O reinado de Jano foi uma Idade de Ouro, com prosperidade, abundância de recursos naturais, liberdade e paz absoluta. Existe uma estátua de Jano com Belona que mostra o deus delicadamente impedindo a passagem da moça. Belona é uma deusa da guerra. Jano é pacífico. Ele não é bruto, não derruba a guerreira a golpes de ignorância. Com sutileza, quase com ternura, faz com que ela não siga adiante. Assim foi todo o reinado de Jano: pacífico e gentil. Estamos muito longe desta realidade, infelizmente, mas online nos esforçamos muito para atingir esta utopia. Nos organizamos em comunidades, buscamos informações (o saber é o recurso mais valioso de nosso tempo), tentamos ganhar dinheiro e procuramos conviver de forma pacífica. Queremos todos, anacronicamente, um reinado de Jano.

Jano e Belona

Wien, Schlosspark Schönbrunn, Figuren aus Sterzinger Marmor am Großen Parterre, 1773–1780; Nr. 29: Janus und Bellona. Bildhauer: Wilhelm Beyer (bzw. Werkstatt)

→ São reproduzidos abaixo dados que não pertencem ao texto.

/-! ### Multiply and divide -/

/-- R320 to R323. -/
def Obligations.MultiplyResults : Prop :=
  ∀ (rd rs1 rs2 : RegNum),
    Computes .m (encodeR 0b0000001#7 rs2 rs1 0b000#3 rd 0b0110011#7) (.mul rd rs1 rs2) rd
      (fun s => BitVec.ofNat 32 ((s.reg rs1).toNat * (s.reg rs2).toNat)) ∧
    Computes .m (encodeR 0b0000001#7 rs2 rs1 0b001#3 rd 0b0110011#7) (.mulh rd rs1 rs2) rd
      (fun s => BitVec.ofInt 32 ((s.reg rs1).toInt * (s.reg rs2).toInt / 2 ^ 32)) ∧
    Computes .m (encodeR 0b0000001#7 rs2 rs1 0b010#3 rd 0b0110011#7) (.mulhsu rd rs1 rs2) rd
      (fun s => BitVec.ofInt 32 ((s.reg rs1).toInt * (s.reg rs2).toNat / 2 ^ 32)) ∧
    Computes .m (encodeR 0b0000001#7 rs2 rs1 0b011#3 rd 0b0110011#7) (.mulhu rd rs1 rs2) rd
      (fun s => BitVec.ofNat 32 ((s.reg rs1).toNat * (s.reg rs2).toNat / 2 ^ 32))

/-- R324 to R327. -/
def Obligations.DivideResults : Prop :=
  ∀ (rd rs1 rs2 : RegNum),
    Computes .m (encodeR 0b0000001#7 rs2 rs1 0b100#3 rd 0b0110011#7) (.div rd rs1 rs2) rd
      (fun s =>
      let a := s.reg rs1; let b := s.reg rs2
      if b = 0 then BitVec.allOnes 32 else if a.toInt = -2 ^ 31 ∧ b.toInt = -1 then BitVec.ofInt 32 (-2 ^ 31)
      else BitVec.ofInt 32 (a.toInt.tdiv b.toInt)) ∧
    Computes .m (encodeR 0b0000001#7 rs2 rs1 0b101#3 rd 0b0110011#7) (.divu rd rs1 rs2) rd
      (fun s =>
      let a := s.reg rs1; let b := s.reg rs2
      if b = 0 then BitVec.allOnes 32 else BitVec.ofNat 32 (a.toNat / b.toNat)) ∧
    Computes .m (encodeR 0b0000001#7 rs2 rs1 0b110#3 rd 0b0110011#7) (.rem rd rs1 rs2) rd
      (fun s =>
      let a := s.reg rs1; let b := s.reg rs2
      if b = 0 then a else if a.toInt = -2 ^ 31 ∧ b.toInt = -1 then 0 else BitVec.ofInt 32 (a.toInt.tmod b.toInt)) ∧
    Computes .m (encodeR 0b0000001#7 rs2 rs1 0b111#3 rd 0b0110011#7) (.remu rd rs1 rs2) rd
      (fun s =>
      let a := s.reg rs1; let b := s.reg rs2
      if b = 0 then a else BitVec.ofNat 32 (a.toNat % b.toNat))

/-- The spec's own inference in R330 (from R324 to R327): the laws that tie quotient and remainder, and the two halves of a product, for
the values the instructions write. -/
def Obligations.MultiplyDivideLaws : Prop :=
  ∀ (rd rs1 rs2 : RegNum) (s q r uq ur lo hi uhi : State), rd ≠ 0 →
    exec (.div rd rs1 rs2) s = .next q → exec (.rem rd rs1 rs2) s = .next r →
    exec (.divu rd rs1 rs2) s = .next uq → exec (.remu rd rs1 rs2) s = .next ur →
    exec (.mul rd rs1 rs2) s = .next lo → exec (.mulh rd rs1 rs2) s = .next hi → exec (.mulhu rd rs1 rs2) s = .next uhi →
    let a := s.reg rs1; let b := s.reg rs2
    (b ≠ 0 → ¬ (a = 0x80000000#32 ∧ b = 0xFFFFFFFF#32) →
      a.toInt = b.toInt * (q.reg rd).toInt + (r.reg rd).toInt ∧ (r.reg rd).toInt.natAbs < b.toInt.natAbs ∧
      ((r.reg rd).toInt = 0 ∨ (r.reg rd).toInt.sign = a.toInt.sign)) ∧
    (b ≠ 0 → a.toNat = b.toNat * (uq.reg rd).toNat + (ur.reg rd).toNat ∧ (ur.reg rd).toNat < b.toNat) ∧
    q.reg rd * b + r.reg rd = a ∧ uq.reg rd * b + ur.reg rd = a ∧
    a.toNat * b.toNat = (uhi.reg rd).toNat * 2 ^ 32 + (lo.reg rd).toNat ∧
    a.toInt * b.toInt = (hi.reg rd).toInt * 2 ^ 32 + (lo.reg rd).toNat

/-! ### Atomics -/

/-- R350: LR.W reads the word, reserves address bits 28:0 and keeps priv and wfi; or the fatal error. A word with rs2 not 0 is unmatched. -/
def Obligations.LoadReservedResults : Prop :=
  (∀ (rd rs1 : RegNum) (aq rl : Bool),
    IsWordOf .a (encodeA 0b00010 aq rl 0 rs1 rd) (.lrw rd rs1 aq rl) ∧
    ∀ s : State,
      (Mapped s.cfg (s.reg rs1) 4 → ∃ t v, exec (.lrw rd rs1 aq rl) s = .next t ∧ BusReads s t (s.reg rs1) 4 v ∧
        WritesReg s t rd (BitVec.ofNat 32 v) ∧
        t = { s with regs := t.regs, pc := s.pc + 4, uartIn := t.uartIn, extraflags := (s.extraflags &&& 7) ||| (s.reg rs1 <<< 3) }) ∧
      (∀ f, AccessFails s.cfg (s.reg rs1) 4 f → exec (.lrw rd rs1 aq rl) s = .fault f)) ∧
  (∀ w : Word, opcodeOf w = 0b0101111#7 → bits w 27 5 = 0b00010#5 → rs2Of w ≠ 0 → NoVariantFor w)

/-- R351: SC.W stores and answers 0 if the reservation matches, or the fatal error; else it answers 1 without an access. The reservation is
cleared either way. -/
def Obligations.StoreConditionalResults : Prop :=
  ∀ (rd rs1 rs2 : RegNum) (aq rl : Bool),
    IsWordOf .a (encodeA 0b00011 aq rl rs2 rs1 rd) (.scw rd rs1 rs2 aq rl) ∧
    ∀ s : State,
      (s.extraflags >>> 3 = s.reg rs1 &&& 0x1FFFFFFF#32 →
        (Mapped s.cfg (s.reg rs1) 4 → ∃ t, exec (.scw rd rs1 rs2 aq rl) s = .next t ∧
          BusWrites s t (s.reg rs1) 4 (s.reg rs2).toNat ∧ WritesReg s t rd 0 ∧
          t = { s with regs := t.regs, pc := s.pc + 4, mem := t.mem, uartOut := t.uartOut, extraflags := s.extraflags &&& 7 }) ∧
        (∀ f, AccessFails s.cfg (s.reg rs1) 4 f → exec (.scw rd rs1 rs2 aq rl) s = .fault f)) ∧
      (s.extraflags >>> 3 ≠ s.reg rs1 &&& 0x1FFFFFFF#32 →
        ∃ t, exec (.scw rd rs1 rs2 aq rl) s = .next t ∧ WritesReg s t rd 1 ∧
          t = { s with regs := t.regs, pc := s.pc + 4, extraflags := s.extraflags &&& 7 })

/-- R355 to R364: the old word goes to rd and the new one to memory, both over the bus; x[rs2] is read before rd is written. That the write
cannot fail once the read succeeded is the spec's own inference (R355). -/
def Obligations.AmoResults : Prop :=
  ∀ (rd rs1 rs2 : RegNum) (aq rl : Bool) (f5 : BitVec 5) (i : Instr) (op : Word → Word → Word),
    (f5, i, op) ∈ amoTable rd rs1 rs2 aq rl →
    IsWordOf .a (encodeA f5 aq rl rs2 rs1 rd) i ∧
    ∀ s : State,
      (Mapped s.cfg (s.reg rs1) 4 → ∃ (t : State) (old : Word), exec i s = .next t ∧ BusReads s t (s.reg rs1) 4 old.toNat ∧
        BusWrites s t (s.reg rs1) 4 (op old (s.reg rs2)).toNat ∧ WritesReg s t rd old ∧
        t = { s with regs := t.regs, pc := s.pc + 4, mem := t.mem, uartIn := t.uartIn, uartOut := t.uartOut }) ∧
      (∀ f, AccessFails s.cfg (s.reg rs1) 4 f → exec i s = .fault f)

/-- R365: aq and rl do not matter to any atomic, in the word or in its effect; and the other words of the opcode are unmatched. -/
def Obligations.AcquireReleaseIgnored : Prop :=
  (∀ (v w : Word) (s : State), opcodeOf w = 0b0101111#7 → (∀ k, k < 32 → k ≠ 25 → k ≠ 26 → v.getLsbD k = w.getLsbD k) →
    (∀ t, runWord v s = .next t ↔ runWord w s = .next t)) ∧
  (∀ w : Word, opcodeOf w = 0b0101111#7 →
    (funct3Of w ≠ 2 ∨ bits w 27 5 ∉ [0b00010#5, 0b00011#5, 0b00001#5, 0b00000#5, 0b00100#5, 0b01100#5, 0b01000#5, 0b10000#5, 0b10100#5,
      0b11000#5, 0b11100#5]) → NoVariantFor w)

/-- R352: only LR.W and SC.W write the reservation field. -/
def Obligations.ReservationWrittenOnlyByLrSc : Prop :=
  (∀ (i : Instr) (s t : State), (∀ rd rs1 aq rl, i ≠ .lrw rd rs1 aq rl) → (∀ rd rs1 rs2 aq rl, i ≠ .scw rd rs1 rs2 aq rl) →
    exec i s = .next t → t.resv = s.resv) ∧
  (∀ s : State, (beginStep s).resv = s.resv) ∧ (∀ s : State, (enterInterrupt s).resv = s.resv) ∧
  (∀ s t : State, illegalInstruction s = .next t → t.resv = s.resv)

/-! ### CSR instructions, MRET, WFI -/

/-- R393, R400 to R405: a legal access reads the old value into rd and, if it attempts a write, stores the new one; nothing else changes. -/
def Obligations.CsrAccessResults : Prop :=
  ∀ (rd : RegNum) (num : CsrNum) (f : BitVec 5) (s : State) (f3 : BitVec 3) (i : Instr) (wr : Bool) (new : Word → Word),
    (f3, i, wr, new) ∈ csrTable rd num f s →
    IsWordOf .z (encodeI num f f3 rd 0b1110011#7) i ∧
    (∀ c : Csr, s.cfg.csrMap.lookup num = some c → (wr = true → csrReadOnly c = false) →
      ∃ t, exec i s = .next t ∧ WritesReg s t rd (s.csr c) ∧ t.csr c = (if wr then new (s.csr c) else s.csr c) ∧
        (∀ d, d ≠ c → t.csr d = s.csr d) ∧ t.pc = s.pc + 4 ∧ t.extraflags = s.extraflags ∧ t.trap = s.trap ∧
        t.mem = s.mem ∧ t.uartIn = s.uartIn ∧ t.uartOut = s.uartOut ∧ t.elapsedIn = s.elapsedIn ∧
        t.elapsedRest = s.elapsedRest ∧ t.cfg = s.cfg) ∧
    ((s.cfg.csrMap.lookup num = none ∨ (wr = true ∧ ∃ c, s.cfg.csrMap.lookup num = some c ∧ csrReadOnly c = true)) →
      ∃ t, exec i s = .next t ∧ TrapsWith 2 s t)

/-- R390, R391: the default CSR map gives each of the 18 CSRs its number, no other number selects a CSR, and eight CSRs are read-only. -/
def Obligations.DefaultCsrMap : Prop :=
  (∀ (n : CsrNum) (c : Csr), defaultConfig.csrMap.lookup n = some c ↔ (n, c) ∈ [(0x300#12, Csr.mstatus), (0x304#12, .mie),
    (0x305#12, .mtvec), (0x340#12, .mscratch), (0x341#12, .mepc), (0x342#12, .mcause), (0x343#12, .mtval), (0x344#12, .mip),
    (0x7C0#12, .timecmpl), (0x7C1#12, .timecmph), (0xC00#12, .cyclel), (0xC01#12, .timel), (0xC80#12, .cycleh), (0xC81#12, .timeh),
    (0xF11#12, .mvendorid), (0xF12#12, .marchid), (0xF13#12, .mimpid), (0xF14#12, .mhartid)]) ∧
  (∀ c : Csr, csrReadOnly c = true ↔
    c ∈ [Csr.cyclel, .timel, .cycleh, .timeh, .mvendorid, .marchid, .mimpid, .mhartid])

/-- R420: every bit of mstatus and extraflags, and pc; nothing else changes, in every privilege mode. -/
def Obligations.MretReturns : Prop :=
  IsWordOf .z 0x30200073#32 .mret ∧
  ∀ s : State, ∃ t, exec .mret s = .next t ∧ t.pc = s.mepc ∧ t.priv = s.statusMpp ∧ t.waiting = s.waiting ∧ t.resv = s.resv ∧
    t.statusMie = s.statusMpie ∧ t.statusMpie = true ∧ t.statusMpp = 0 ∧
    (∀ k, k < 32 → k ≠ 3 → k ≠ 7 → k ≠ 11 → k ≠ 12 → t.mstatus.getLsbD k = s.mstatus.getLsbD k) ∧
    t = { s with pc := t.pc, mstatus := t.mstatus, extraflags := t.extraflags }

/-- R421: WFI sets wfi, continues at P + 4 and changes nothing else; a step of a waiting hart stops after the timer check while it waits,
and the wait ends when the timer condition holds, whatever mie and mstatus say (with the default TIMER_CMP). -/
def Obligations.WfiSetsWaiting : Prop :=
  IsWordOf .z 0x10500073#32 .wfi ∧
  (∀ s : State, ∃ t, exec .wfi s = .next t ∧ t.extraflags = s.extraflags ||| 4 ∧
    t = { s with pc := s.pc + 4, extraflags := t.extraflags }) ∧
  (∀ s : State, s.waiting = true → s.cfg.timerCmp = .unsigned64 →
    ((beginStep s).waiting = false ↔ s.timecmp ≠ 0 ∧ (s.time + s.elapsed.zeroExtend 64).toNat ≥ s.timecmp.toNat) ∧
    ((beginStep s).waiting = true → step s = .next (beginStep s)))

/-- R312, R422: the SYSTEM words with funct3 000 other than ECALL, EBREAK, MRET and WFI are unmatched. -/
def Obligations.OtherSystemWordsUnmatched : Prop :=
  ∀ w : Word, opcodeOf w = 0b1110011#7 → funct3Of w = 0 →
    w ∉ [0x00000073#32, 0x00100073#32, 0x30200073#32, 0x10500073#32] → NoVariantFor w

/-! ### The step -/

/-- A step on four bytes of RAM that decode to an instruction is exec of that instruction, on the state that the timer phase and the
forcing of x0 leave, followed by the cycle counter and the second forcing of x0. -/
def Obligations.StepRunsDecodedInstruction : Prop :=
  ∀ (s : State) (i : Instr),
    let b := beginStep s
    b.waiting = false → interruptTaken b = false → InRam b.cfg b.pc 4 →
    decode b.cfg.extensions
      [b.byteAt b.pc.toNat, b.byteAt (b.pc.toNat + 1), b.byteAt (b.pc.toNat + 2), b.byteAt (b.pc.toNat + 3)] = .ok i →
    (∀ t, exec i b.clearX0 = .next t → step s = .next (endStep t)) ∧
    (∀ f, exec i b.clearX0 = .fault f → step s = .fault f)

/-- R152: a step on a word of RAM that nothing matches is fatal, and takes no trap. -/
def Obligations.UnmatchedWordIsFatal : Prop :=
  ∀ s : State,
    let b := beginStep s
    b.waiting = false → interruptTaken b = false → InRam b.cfg b.pc 4 →
    dispatch b.cfg.extensions (b.wordAt b.pc.toNat) = .error .unmatched →
    step s = .fault (.unmatched (b.wordAt b.pc.toNat))

/-- A fetch outside the map or past the end of its device is fatal (R83, R84, R505). -/
def Obligations.FetchOutsideMapIsFatal : Prop :=
  ∀ (s : State) (f : Fault), (beginStep s).waiting = false → interruptTaken (beginStep s) = false → AccessFails s.cfg s.pc 4 f →
    step s = .fault f

/-- R502: every step that is not fatal advances time by ELAPSED with a true carry. -/
def Obligations.TimeAdvancesByElapsed : Prop :=
  ∀ s t : State, step s = .next t →
    t.timel = s.timel + s.elapsed ∧
    t.timeh = (if s.timel.toNat + s.elapsed.toNat ≥ 2 ^ 32 then s.timeh + 1 else s.timeh)

/-- R503, with the default TIMER_CMP: mip bit 7 is recomputed, the other bits kept, and wfi cleared exactly when the condition holds. -/
def Obligations.TimerPendingRecomputed : Prop :=
  ∀ s : State, s.cfg.timerCmp = .unsigned64 →
    let b := beginStep s
    let holds : Prop := s.timecmp ≠ 0 ∧ (s.time + s.elapsed.zeroExtend 64).toNat ≥ s.timecmp.toNat
    (b.timerPending = true ↔ holds) ∧ (∀ k, k < 32 → k ≠ 7 → b.mip.getLsbD k = s.mip.getLsbD k) ∧
    (b.waiting = true ↔ s.waiting = true ∧ ¬ holds) ∧ b.priv = s.priv ∧ b.resv = s.resv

Talvez a grande maioria de nós mantenha vivos os arquivos de seu blog sem refletir que isto pode ser uma expressão do desejo humano de perpetuar-se e de ser compreendido. Não mantemos nossos arquivos, como crêem alguns, (apenas) como prova do tempo de estrada ou para o Sr. Google ter o que buscar. Mantemos nossos arquivos como registros nas paredes das cavernas de que ali estivemos, de que pensamos, criamos, erramos, acertamos, vivemos. A vontade de expressão caminha junto com a vontade de registro desta mesma expressão e são, ambas, fundamentalmente humanas e é este fator, e não a facilidade de publicação, que torna o blog forte e, ao mesmo tempo, incompreensível para as grandes mídias habituadas a atender uma necessidade mercadológica e não uma necessidade atávica de poética pessoal.

A construção de nossa poética pessoal, aliás, é o que nos leva a usar ferramentas como o Twitter, Facebook e afins. A chave aqui é “pessoal” e é este o grande problema com o branding e outros jargões em inglês que o marketing adora inventar, mas isso é conversa para outro artigo.

E eis que então chega janeiro e, com ele, todos aqueles clichês de Ano Novo. Não seriam clichês, entretanto, se não tocassem em emoções próximas a nós. Fica aqui, portanto, o meu voto de que 2010 consigamos refletir sobre o passado e o futuro e que encontremos, de alguma maneira, o Jano em nossas vidas.

VIGNA-MARÚ, Carolina. De Jano aos blogs – a perpetuação da expressão humana. Revista Web Design, Rio de Janeiro, 01 jan. 2010.